--- GOAL OF THE EXERCISE ---
Lines with "else": copy each one from the listing below.

--- INFORMATION ---
<<<<

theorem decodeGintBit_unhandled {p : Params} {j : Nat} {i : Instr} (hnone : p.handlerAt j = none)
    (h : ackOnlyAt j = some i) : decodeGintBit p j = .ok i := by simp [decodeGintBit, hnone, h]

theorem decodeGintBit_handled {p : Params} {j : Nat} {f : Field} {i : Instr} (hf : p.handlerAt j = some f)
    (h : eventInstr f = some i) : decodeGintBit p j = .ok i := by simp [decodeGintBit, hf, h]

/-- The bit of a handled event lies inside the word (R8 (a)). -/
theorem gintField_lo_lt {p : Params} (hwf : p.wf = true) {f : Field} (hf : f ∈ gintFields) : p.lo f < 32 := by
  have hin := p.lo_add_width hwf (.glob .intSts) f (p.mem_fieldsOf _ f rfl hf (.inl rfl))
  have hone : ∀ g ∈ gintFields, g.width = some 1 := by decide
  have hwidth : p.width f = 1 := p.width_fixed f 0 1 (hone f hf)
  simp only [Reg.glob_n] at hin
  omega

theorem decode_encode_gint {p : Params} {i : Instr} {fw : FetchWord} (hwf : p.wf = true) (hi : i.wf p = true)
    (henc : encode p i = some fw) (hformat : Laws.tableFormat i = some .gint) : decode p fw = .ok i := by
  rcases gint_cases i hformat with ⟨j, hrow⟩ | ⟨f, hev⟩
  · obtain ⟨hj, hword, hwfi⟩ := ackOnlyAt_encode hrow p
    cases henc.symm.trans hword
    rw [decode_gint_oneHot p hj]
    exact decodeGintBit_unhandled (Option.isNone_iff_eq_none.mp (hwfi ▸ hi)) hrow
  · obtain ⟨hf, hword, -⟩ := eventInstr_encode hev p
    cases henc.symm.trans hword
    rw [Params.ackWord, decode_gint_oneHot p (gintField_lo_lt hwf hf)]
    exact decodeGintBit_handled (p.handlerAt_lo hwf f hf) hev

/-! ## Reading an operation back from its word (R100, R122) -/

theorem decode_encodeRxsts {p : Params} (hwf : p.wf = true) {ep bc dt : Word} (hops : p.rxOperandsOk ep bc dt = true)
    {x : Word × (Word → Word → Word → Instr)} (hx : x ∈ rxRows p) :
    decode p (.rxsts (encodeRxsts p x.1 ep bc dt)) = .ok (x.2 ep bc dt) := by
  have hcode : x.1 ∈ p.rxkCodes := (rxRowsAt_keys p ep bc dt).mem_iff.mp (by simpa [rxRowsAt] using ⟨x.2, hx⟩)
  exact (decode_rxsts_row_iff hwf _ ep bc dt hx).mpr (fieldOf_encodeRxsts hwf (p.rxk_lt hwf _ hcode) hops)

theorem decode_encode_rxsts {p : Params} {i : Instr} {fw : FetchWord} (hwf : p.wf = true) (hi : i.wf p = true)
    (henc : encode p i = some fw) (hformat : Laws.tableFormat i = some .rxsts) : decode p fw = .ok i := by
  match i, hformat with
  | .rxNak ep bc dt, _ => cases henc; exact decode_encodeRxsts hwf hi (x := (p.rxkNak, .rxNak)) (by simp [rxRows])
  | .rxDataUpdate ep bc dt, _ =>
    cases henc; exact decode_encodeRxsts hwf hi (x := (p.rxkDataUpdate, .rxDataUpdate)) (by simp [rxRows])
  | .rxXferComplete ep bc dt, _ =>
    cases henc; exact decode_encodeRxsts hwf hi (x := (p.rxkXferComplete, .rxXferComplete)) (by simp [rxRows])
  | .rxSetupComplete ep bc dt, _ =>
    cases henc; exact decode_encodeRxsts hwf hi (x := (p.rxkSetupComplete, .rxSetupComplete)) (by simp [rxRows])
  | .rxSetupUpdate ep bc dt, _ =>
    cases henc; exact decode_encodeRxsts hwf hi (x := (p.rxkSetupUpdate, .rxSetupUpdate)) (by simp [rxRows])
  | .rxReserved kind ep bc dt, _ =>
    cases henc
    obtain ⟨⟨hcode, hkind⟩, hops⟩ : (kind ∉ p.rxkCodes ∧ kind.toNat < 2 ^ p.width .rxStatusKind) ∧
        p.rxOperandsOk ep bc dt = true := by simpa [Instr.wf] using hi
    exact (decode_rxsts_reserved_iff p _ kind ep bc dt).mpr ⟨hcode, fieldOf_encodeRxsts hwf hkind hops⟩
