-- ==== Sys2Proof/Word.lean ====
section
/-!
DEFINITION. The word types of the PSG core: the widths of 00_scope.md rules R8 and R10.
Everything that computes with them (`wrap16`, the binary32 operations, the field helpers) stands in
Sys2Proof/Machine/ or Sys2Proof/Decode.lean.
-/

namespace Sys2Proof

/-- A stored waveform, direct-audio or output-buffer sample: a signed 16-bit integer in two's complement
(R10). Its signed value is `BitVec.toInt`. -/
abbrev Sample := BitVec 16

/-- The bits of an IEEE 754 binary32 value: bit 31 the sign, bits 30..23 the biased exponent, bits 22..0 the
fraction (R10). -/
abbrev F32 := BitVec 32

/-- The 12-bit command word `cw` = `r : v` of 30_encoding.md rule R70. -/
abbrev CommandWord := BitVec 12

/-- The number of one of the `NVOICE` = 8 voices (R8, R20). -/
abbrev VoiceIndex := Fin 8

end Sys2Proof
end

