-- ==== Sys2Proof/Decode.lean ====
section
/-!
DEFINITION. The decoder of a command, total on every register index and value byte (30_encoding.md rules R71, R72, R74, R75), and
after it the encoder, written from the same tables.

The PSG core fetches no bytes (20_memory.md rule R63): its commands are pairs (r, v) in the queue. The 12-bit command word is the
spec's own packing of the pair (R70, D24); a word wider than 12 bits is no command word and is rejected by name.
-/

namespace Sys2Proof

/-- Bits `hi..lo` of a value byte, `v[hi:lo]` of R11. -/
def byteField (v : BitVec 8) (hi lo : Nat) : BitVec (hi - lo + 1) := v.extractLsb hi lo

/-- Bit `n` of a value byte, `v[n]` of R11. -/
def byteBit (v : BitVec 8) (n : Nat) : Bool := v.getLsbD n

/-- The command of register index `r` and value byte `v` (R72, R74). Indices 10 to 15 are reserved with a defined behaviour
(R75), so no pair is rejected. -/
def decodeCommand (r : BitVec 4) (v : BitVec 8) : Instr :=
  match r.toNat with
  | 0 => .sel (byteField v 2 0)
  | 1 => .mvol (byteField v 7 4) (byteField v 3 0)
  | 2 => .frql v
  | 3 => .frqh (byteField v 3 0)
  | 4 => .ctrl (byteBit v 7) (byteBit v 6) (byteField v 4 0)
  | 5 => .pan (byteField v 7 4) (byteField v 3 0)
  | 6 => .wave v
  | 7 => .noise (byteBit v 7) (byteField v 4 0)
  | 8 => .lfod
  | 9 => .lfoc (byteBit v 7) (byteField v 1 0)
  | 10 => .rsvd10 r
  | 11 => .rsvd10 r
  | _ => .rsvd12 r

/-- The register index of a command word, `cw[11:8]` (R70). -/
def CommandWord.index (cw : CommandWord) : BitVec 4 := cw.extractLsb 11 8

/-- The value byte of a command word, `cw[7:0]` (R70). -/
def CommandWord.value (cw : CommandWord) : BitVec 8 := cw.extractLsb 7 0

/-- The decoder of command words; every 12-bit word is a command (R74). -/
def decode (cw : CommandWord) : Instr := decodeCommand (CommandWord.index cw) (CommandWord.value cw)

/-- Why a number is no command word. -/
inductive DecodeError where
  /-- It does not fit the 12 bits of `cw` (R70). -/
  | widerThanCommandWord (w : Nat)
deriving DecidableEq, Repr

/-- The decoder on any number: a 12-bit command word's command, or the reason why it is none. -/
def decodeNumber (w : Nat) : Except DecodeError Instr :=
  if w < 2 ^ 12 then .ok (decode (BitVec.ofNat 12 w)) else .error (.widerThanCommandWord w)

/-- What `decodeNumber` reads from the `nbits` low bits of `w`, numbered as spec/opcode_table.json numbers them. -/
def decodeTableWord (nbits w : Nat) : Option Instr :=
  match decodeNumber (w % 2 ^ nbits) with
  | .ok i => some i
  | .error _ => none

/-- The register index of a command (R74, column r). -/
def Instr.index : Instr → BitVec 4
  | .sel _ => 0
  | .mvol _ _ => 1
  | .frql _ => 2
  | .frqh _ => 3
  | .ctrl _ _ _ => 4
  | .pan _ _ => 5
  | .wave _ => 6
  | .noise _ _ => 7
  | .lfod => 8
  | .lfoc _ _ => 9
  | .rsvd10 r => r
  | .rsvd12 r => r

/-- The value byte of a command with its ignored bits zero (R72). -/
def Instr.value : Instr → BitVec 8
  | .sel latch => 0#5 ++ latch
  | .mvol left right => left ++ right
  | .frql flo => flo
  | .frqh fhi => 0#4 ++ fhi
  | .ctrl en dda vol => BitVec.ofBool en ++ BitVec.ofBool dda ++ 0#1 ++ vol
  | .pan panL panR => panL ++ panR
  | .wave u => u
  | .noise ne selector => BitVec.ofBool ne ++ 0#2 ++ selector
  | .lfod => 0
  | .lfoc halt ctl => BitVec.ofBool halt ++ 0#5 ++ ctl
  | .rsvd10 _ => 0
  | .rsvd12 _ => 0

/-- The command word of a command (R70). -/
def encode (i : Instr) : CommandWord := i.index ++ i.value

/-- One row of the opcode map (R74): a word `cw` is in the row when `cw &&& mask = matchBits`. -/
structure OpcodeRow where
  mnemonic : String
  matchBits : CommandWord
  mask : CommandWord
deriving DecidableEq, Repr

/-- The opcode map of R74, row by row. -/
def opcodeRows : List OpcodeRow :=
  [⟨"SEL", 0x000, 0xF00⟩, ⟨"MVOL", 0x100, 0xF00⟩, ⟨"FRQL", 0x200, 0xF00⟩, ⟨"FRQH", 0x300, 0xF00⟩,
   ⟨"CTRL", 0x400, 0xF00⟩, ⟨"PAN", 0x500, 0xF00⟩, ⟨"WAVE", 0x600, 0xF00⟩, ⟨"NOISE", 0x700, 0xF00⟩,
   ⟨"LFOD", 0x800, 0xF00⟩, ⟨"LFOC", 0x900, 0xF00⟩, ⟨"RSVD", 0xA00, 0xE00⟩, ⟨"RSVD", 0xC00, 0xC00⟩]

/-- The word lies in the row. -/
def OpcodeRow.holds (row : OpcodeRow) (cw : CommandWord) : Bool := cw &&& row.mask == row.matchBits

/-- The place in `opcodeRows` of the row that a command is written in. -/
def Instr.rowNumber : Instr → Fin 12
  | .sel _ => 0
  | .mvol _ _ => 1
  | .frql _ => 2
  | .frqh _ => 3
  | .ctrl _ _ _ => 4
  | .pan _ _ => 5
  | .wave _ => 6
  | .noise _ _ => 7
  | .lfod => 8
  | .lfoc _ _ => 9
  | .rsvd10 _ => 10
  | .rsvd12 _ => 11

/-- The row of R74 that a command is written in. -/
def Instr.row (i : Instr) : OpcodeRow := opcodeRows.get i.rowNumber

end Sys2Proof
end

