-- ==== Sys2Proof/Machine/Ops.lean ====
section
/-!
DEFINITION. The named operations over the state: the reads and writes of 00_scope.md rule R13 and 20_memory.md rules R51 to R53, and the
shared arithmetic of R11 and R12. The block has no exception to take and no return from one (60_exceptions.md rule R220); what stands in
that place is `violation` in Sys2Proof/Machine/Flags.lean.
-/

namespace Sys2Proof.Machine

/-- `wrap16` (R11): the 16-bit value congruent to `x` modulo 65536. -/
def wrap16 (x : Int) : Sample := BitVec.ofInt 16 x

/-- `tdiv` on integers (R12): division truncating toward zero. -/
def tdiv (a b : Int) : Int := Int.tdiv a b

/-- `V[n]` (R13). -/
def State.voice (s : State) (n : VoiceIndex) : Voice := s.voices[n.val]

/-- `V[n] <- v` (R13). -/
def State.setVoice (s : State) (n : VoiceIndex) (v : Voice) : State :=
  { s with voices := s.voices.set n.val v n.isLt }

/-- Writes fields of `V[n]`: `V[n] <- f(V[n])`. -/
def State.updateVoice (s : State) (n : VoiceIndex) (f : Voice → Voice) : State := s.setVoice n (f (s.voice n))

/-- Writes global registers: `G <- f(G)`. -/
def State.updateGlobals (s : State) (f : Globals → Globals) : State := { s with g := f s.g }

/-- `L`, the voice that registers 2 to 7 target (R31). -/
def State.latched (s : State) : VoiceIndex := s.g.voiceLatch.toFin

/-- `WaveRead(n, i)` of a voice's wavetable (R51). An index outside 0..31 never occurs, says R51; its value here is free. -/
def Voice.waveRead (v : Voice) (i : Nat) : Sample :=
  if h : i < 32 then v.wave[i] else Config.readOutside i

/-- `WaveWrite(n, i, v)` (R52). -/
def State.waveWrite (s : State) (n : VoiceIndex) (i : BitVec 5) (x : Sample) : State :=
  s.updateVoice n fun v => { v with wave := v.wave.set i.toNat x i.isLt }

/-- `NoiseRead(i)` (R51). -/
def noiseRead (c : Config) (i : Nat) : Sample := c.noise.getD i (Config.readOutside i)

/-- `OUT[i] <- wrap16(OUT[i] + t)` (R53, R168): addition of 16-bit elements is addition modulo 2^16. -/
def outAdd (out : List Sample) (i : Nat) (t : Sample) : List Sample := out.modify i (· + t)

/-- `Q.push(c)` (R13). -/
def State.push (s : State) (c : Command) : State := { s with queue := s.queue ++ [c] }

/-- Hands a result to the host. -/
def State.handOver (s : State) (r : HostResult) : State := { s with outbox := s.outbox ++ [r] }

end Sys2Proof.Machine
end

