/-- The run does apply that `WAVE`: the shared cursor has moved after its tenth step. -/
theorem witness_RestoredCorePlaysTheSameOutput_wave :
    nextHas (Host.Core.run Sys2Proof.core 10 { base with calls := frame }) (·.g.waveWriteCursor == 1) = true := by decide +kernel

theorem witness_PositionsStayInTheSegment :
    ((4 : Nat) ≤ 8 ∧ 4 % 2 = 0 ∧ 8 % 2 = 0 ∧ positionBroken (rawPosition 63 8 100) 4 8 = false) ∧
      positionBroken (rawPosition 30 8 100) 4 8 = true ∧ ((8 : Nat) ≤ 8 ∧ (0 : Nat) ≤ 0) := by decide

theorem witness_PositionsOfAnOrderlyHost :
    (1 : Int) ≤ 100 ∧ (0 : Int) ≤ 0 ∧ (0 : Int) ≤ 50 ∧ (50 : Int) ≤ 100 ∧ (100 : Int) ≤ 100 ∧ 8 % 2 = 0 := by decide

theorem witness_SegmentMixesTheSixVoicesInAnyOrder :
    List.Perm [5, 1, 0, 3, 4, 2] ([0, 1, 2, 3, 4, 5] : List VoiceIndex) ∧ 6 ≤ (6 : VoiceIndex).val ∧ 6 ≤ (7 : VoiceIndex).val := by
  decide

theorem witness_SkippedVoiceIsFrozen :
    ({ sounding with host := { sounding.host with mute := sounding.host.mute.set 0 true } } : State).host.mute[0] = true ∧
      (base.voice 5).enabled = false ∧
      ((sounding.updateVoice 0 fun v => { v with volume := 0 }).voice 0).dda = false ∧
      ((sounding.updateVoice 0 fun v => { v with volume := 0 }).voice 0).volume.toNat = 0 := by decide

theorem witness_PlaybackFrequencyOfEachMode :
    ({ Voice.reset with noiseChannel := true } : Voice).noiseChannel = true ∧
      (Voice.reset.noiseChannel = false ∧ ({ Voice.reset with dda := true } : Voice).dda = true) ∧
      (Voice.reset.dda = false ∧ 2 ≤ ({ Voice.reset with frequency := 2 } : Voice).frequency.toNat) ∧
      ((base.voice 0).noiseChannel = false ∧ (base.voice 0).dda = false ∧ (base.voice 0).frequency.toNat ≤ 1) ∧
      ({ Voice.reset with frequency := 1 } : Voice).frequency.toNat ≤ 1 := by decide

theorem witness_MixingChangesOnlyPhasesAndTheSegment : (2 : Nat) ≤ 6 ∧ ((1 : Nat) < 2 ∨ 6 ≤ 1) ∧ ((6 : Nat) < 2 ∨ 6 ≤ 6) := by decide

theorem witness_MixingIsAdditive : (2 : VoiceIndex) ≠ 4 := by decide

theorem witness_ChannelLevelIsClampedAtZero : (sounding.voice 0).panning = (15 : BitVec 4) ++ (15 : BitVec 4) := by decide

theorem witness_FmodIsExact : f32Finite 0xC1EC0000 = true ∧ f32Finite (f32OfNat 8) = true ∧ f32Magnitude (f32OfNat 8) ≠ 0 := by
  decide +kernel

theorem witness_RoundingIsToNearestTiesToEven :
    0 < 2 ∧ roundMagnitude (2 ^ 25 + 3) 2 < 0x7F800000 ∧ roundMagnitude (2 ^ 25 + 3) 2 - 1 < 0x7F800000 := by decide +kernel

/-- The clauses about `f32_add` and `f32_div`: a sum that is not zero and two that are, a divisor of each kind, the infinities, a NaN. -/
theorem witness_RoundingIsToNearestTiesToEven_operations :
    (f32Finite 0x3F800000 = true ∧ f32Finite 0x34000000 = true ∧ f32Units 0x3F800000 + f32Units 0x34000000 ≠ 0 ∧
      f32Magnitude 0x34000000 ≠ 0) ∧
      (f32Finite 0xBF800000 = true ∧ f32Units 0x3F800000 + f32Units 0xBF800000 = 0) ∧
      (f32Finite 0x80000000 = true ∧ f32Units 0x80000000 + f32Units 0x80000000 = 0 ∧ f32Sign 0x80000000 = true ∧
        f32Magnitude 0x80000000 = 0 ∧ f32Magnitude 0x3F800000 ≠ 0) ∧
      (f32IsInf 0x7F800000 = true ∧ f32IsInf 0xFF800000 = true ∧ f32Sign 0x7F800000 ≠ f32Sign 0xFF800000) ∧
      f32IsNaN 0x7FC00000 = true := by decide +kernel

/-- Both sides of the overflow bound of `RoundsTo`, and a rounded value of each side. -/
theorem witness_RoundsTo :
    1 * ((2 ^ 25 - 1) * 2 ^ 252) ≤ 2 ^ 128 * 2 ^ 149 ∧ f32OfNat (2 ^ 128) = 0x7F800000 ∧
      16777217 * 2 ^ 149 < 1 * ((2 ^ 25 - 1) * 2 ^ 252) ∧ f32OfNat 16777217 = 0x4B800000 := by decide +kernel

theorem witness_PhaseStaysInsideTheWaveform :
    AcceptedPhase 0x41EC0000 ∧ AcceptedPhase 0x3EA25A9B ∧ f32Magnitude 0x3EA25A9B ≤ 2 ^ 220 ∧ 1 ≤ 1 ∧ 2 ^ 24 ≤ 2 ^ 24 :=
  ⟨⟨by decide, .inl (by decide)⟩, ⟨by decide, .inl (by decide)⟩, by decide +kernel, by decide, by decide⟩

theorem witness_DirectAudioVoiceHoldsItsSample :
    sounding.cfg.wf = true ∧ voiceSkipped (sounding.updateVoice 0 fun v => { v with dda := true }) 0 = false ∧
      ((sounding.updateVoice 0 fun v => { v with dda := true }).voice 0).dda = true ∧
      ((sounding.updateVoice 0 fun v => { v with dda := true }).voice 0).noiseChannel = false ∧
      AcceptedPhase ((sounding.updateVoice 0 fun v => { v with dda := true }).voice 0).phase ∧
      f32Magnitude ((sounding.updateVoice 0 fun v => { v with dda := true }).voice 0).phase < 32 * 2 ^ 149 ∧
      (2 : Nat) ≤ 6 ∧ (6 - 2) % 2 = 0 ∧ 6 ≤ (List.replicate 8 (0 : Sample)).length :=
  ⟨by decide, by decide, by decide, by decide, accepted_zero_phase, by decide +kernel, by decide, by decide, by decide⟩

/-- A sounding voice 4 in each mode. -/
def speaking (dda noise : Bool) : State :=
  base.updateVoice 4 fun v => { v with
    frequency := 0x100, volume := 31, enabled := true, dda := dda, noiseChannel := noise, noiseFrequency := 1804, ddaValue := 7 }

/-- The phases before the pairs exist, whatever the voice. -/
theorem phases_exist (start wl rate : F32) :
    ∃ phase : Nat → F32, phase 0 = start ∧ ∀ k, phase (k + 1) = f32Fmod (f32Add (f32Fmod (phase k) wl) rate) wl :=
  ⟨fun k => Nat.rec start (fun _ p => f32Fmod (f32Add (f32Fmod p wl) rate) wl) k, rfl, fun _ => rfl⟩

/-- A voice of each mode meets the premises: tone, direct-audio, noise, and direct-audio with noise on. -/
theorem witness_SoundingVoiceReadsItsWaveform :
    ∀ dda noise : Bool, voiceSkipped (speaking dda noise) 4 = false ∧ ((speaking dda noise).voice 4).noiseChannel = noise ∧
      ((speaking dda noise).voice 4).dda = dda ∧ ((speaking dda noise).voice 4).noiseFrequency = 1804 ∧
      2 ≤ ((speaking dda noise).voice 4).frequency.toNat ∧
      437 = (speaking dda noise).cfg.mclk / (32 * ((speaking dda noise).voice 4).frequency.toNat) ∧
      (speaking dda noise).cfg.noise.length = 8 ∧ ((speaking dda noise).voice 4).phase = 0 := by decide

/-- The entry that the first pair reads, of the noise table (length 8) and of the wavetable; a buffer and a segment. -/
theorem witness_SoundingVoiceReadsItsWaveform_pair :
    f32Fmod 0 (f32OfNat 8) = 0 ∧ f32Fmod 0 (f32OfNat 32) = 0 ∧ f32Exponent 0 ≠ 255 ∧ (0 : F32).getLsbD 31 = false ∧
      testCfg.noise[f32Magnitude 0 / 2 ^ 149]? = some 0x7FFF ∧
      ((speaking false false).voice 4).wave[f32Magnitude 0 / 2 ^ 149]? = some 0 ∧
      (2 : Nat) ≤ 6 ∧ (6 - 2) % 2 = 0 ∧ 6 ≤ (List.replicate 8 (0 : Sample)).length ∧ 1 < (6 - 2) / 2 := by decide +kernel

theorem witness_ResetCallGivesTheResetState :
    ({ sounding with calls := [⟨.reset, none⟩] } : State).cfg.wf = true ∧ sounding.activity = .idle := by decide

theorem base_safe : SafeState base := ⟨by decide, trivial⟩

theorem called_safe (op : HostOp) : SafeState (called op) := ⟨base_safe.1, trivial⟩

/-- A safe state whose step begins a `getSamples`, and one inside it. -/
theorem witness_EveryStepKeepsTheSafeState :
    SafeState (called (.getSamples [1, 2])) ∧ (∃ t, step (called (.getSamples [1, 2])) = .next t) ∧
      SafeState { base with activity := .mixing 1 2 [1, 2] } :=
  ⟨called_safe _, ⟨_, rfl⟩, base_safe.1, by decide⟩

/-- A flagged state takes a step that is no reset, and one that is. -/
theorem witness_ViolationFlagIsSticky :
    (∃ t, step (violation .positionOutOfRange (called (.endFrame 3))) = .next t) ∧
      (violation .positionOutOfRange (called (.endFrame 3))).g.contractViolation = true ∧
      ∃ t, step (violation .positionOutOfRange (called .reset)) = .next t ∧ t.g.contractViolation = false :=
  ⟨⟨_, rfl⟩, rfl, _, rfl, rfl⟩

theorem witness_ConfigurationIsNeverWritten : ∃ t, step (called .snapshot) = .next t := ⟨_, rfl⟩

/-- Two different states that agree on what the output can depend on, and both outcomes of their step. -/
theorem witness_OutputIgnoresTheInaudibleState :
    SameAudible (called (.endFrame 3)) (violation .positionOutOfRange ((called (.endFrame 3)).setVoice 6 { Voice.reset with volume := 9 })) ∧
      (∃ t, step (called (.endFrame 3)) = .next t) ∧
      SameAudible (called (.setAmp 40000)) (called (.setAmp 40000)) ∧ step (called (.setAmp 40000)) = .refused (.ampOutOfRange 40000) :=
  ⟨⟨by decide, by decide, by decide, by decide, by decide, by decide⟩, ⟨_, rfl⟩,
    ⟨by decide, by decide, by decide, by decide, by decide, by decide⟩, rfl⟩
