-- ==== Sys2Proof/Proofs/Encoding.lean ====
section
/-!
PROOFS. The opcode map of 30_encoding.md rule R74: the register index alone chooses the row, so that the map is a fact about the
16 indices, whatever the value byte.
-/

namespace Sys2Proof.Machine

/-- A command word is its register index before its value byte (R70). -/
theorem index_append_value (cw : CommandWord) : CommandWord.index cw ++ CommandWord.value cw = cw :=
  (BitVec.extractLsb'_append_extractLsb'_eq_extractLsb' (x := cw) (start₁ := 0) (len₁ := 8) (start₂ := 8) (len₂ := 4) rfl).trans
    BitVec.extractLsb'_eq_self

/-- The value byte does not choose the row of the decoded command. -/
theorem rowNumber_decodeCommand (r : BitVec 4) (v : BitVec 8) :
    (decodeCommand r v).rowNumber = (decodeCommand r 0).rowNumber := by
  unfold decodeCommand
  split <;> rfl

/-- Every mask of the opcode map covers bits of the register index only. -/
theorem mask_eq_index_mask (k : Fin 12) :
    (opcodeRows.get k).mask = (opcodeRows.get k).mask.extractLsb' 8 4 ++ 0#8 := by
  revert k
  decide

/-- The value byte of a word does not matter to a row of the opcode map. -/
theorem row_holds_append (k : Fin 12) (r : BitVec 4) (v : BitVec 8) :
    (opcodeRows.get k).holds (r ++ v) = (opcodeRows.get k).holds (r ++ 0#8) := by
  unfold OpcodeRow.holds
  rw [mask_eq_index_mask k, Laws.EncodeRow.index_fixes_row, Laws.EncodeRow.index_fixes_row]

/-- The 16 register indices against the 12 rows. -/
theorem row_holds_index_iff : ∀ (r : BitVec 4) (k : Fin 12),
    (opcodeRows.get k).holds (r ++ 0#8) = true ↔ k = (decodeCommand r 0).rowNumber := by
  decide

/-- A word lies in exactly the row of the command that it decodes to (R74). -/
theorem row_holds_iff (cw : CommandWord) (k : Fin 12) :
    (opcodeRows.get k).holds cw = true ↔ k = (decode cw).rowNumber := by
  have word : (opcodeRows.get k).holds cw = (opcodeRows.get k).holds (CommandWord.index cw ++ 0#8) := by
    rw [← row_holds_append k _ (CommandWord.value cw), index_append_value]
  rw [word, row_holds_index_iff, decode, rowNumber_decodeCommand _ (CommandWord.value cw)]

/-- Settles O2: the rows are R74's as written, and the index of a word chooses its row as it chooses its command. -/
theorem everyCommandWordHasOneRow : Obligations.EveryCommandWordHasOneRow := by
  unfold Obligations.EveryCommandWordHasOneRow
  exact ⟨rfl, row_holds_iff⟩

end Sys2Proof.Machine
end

>>>>

--- FINISHED TASK ---
  if w < 2 ^ 12 then .ok (decode (BitVec.ofNat 12 w)) else .error (.widerThanCommandWord w)
  if h : i < 32 then v.wave[i] else Config.readOutside i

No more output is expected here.